As it approaches the ending, the game pulls all the story threads together. It starts with a descent into the depths below Hyrule Castle. Going into the Depths is nothing new, but the abyss feels endless. What follows is a descent against fiercer and fiercer enemies, down down down. On arrival at the Demon King's lair, the game throws waves of monsters at Link and his allies (any Sages Link has aided and collected). A banner reads "War in the Depths of High Rule" with a health bar for "The Demon King's Army". Epic.

Surprising no longtime Zelda fan, Ganon takes multiple forms for Link to defeat. The final is a massive aerial fight, with a Demon Dragon as the final form. It's epic, but so is the arrival of the Light Dragon to aid Link in this final fight, Zelda scraping together just enough sentience to join. Together, Zelda and Link fight and defeat Ganon.

Upon his defeat, lingering magic turns Zelda from a dragon back into herself. In an epic moment of heroism, Link catches her in the sky. It echoes the moment Zelda disappeared, where Link's failure to grab her wrist resulted in her traveling back in time. This wrong righted, she awakens safely on the ground. Zelda realizes all that has happened and that her plan to save Hyrule worked.
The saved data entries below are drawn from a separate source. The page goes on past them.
/-- R168, R169, R162: CAPTURE_RELEASE. A handle of 0 is answered BAD_VALUE, a handle that names no request of the port NOT_ALLOWED, and
so is a request that is not ACTIVE with the unit HELD. An accepted release frees the memory; a ONCE request leaves the list (state 3),
and a REPEAT request returns to its place with its latches cleared and re-armed. With no other request TRIGGERED, a REPEAT request whose
conditions hold at once is granted again, and any other release leaves the unit FREE; otherwise a grant follows by R162. No record is
emitted, save by a grant that ends at once, and nothing else changes. That the freed unit keeps its recorded count until the next grant
is DEDUCED (assumption log 13). -/
def Obligations.CaptureRelease : Prop :=
  (∀ (t : Stamp) (p : Port) (h : Byte) (s : State), s.ready p →
    (h = 0 → exec (.captureRelease t p [h]) s = .next (s.answered p t ⟨.badValue, []⟩)) ∧
    (h ≠ 0 → (∀ q ∈ s.cap.requests, q.handle = h.toNat → q.port ≠ p) →
      exec (.captureRelease t p [h]) s = .next (s.answered p t ⟨.notAllowed, []⟩))) ∧
  (∀ (t : Stamp) (p : Port) (h : Byte) (r : Request) (s : State), s.ready p → CaptureAgrees s →
    r ∈ s.cap.requests → r.handle = h.toNat → r.port = p →
    let cmd := Instr.captureRelease t p [h]
    let now := r.named = 1#8 ∨ (r.named = 2#8 ∧ s.adec.sync = .fullSync)
    let freed : List Request → Cap := fun l =>
      { s.cap with unit := .free, active := none, mem := ⟨[]⟩, started := false, window := none, requests := l }
    (r.state ≠ .active ∨ s.cap.unit ≠ .held → exec cmd s = .next (s.answered p t ⟨.notAllowed, []⟩)) ∧
    (r.state = .active → s.cap.unit = .held → (∀ q ∈ s.cap.requests, q.state ≠ .triggered) →
      (r.mode = .once →
        exec cmd s = .next
          { s.answered p t ⟨.ok, [h, 3]⟩ with
            cap := freed (s.cap.requests.filter fun q => decide (q.handle ≠ r.handle)) }) ∧
      (r.mode = .repeating → r.named ≠ 0 → r.named.getLsbD 0 = false → ¬ now →
        exec cmd s = .next
          { s.answered p t ⟨.ok, [h, 0]⟩ with
            cap := freed (s.cap.requests.map fun q =>
              if q.handle = r.handle then
                { q with state := .waiting, latched := if s.adec.sync = .fullSync then q.named &&& 2#8 else 0 }
              else q) }) ∧
      (r.mode = .repeating → now → (r.kind = .tooth ∨ ∃ c, r.target = some c ∧ s.cfg.active.hasCyl c = true) →
        exec cmd s = .next
          { s.answered p t ⟨.ok, [h, 2]⟩ with
            cap := { s.cap with unit := .filling, active := some r.handle, mem := ⟨[]⟩, recorded := 0, started := false,
                                window := none } })) ∧
    (r.state = .active → s.cap.unit = .held →
      let arms : Byte := if s.adec.sync = .fullSync then 3#8 else 1#8
      let rest : List Request := match r.mode with
        | .once => s.cap.requests.filter fun q => decide (q.handle ≠ r.handle)
        | .repeating => s.cap.requests.map fun q =>
          if q.handle = r.handle then
            { q with latched := arms &&& q.named, state := if arms &&& q.named = q.named then .triggered else .waiting }
          else q
      ∃ (u : State) (code : Nat), GrantMade t { s.taken p t with cap := freed rest } u ∧
        exec cmd s = .next (u.withResponse p ⟨.ok, [h, BitVec.ofNat 8 code]⟩) ∧
        (r.mode = .once → code = 3) ∧
        (r.mode = .repeating → ∀ q ∈ u.cap.requests, q.handle = r.handle → code = q.state.code)))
Very simply, she says "I'm home."

Emotional narrative can only exist on rails

It's tremendously cathartic. But the simplicity of it is what makes it work. Players can understand Zelda's sacrifice and also what it cost her to come back. Thousands and thousands of years of mindless suffering all worth it for a two-word phrase that can bring comfort to anyone. There's so much going into it, but conveying this whole range of emotions so simply is the sort of potency that Pixar weaponizes at its best.

Playing games out of order or experiencing narratives over variable spans of time requires this sort of emotional clarity to keep track of what is happening. Intricate plot can't support something that is scattershot by design. Instead, narrative beats are emotional tentpoles propping up the overall experience. It emphasizes small, potent moments for maximum impact.

Players can create their own individual instances of badassery. Dope camera angles, slick fight moves... but players in games cannot create emotional journeys. This is still a purview of writing. And so long as games keep attempting narratives (as opposed to functioning like, say, Tetris) the skill of telling stories through video games will keep evolving and changing. Open world games might feel like they're not on rails, but choices are the foundation of all writing. What characters do, how they act... even if the game gives players a choice within a game, both choices have a logical endpoint some writer has already figured out. Paths come pre-written. Experience is just walking that path.

And Tears of the Kingdom is just one of hundreds examples of this sort of storytelling. There's a whole world out there to experience and explore.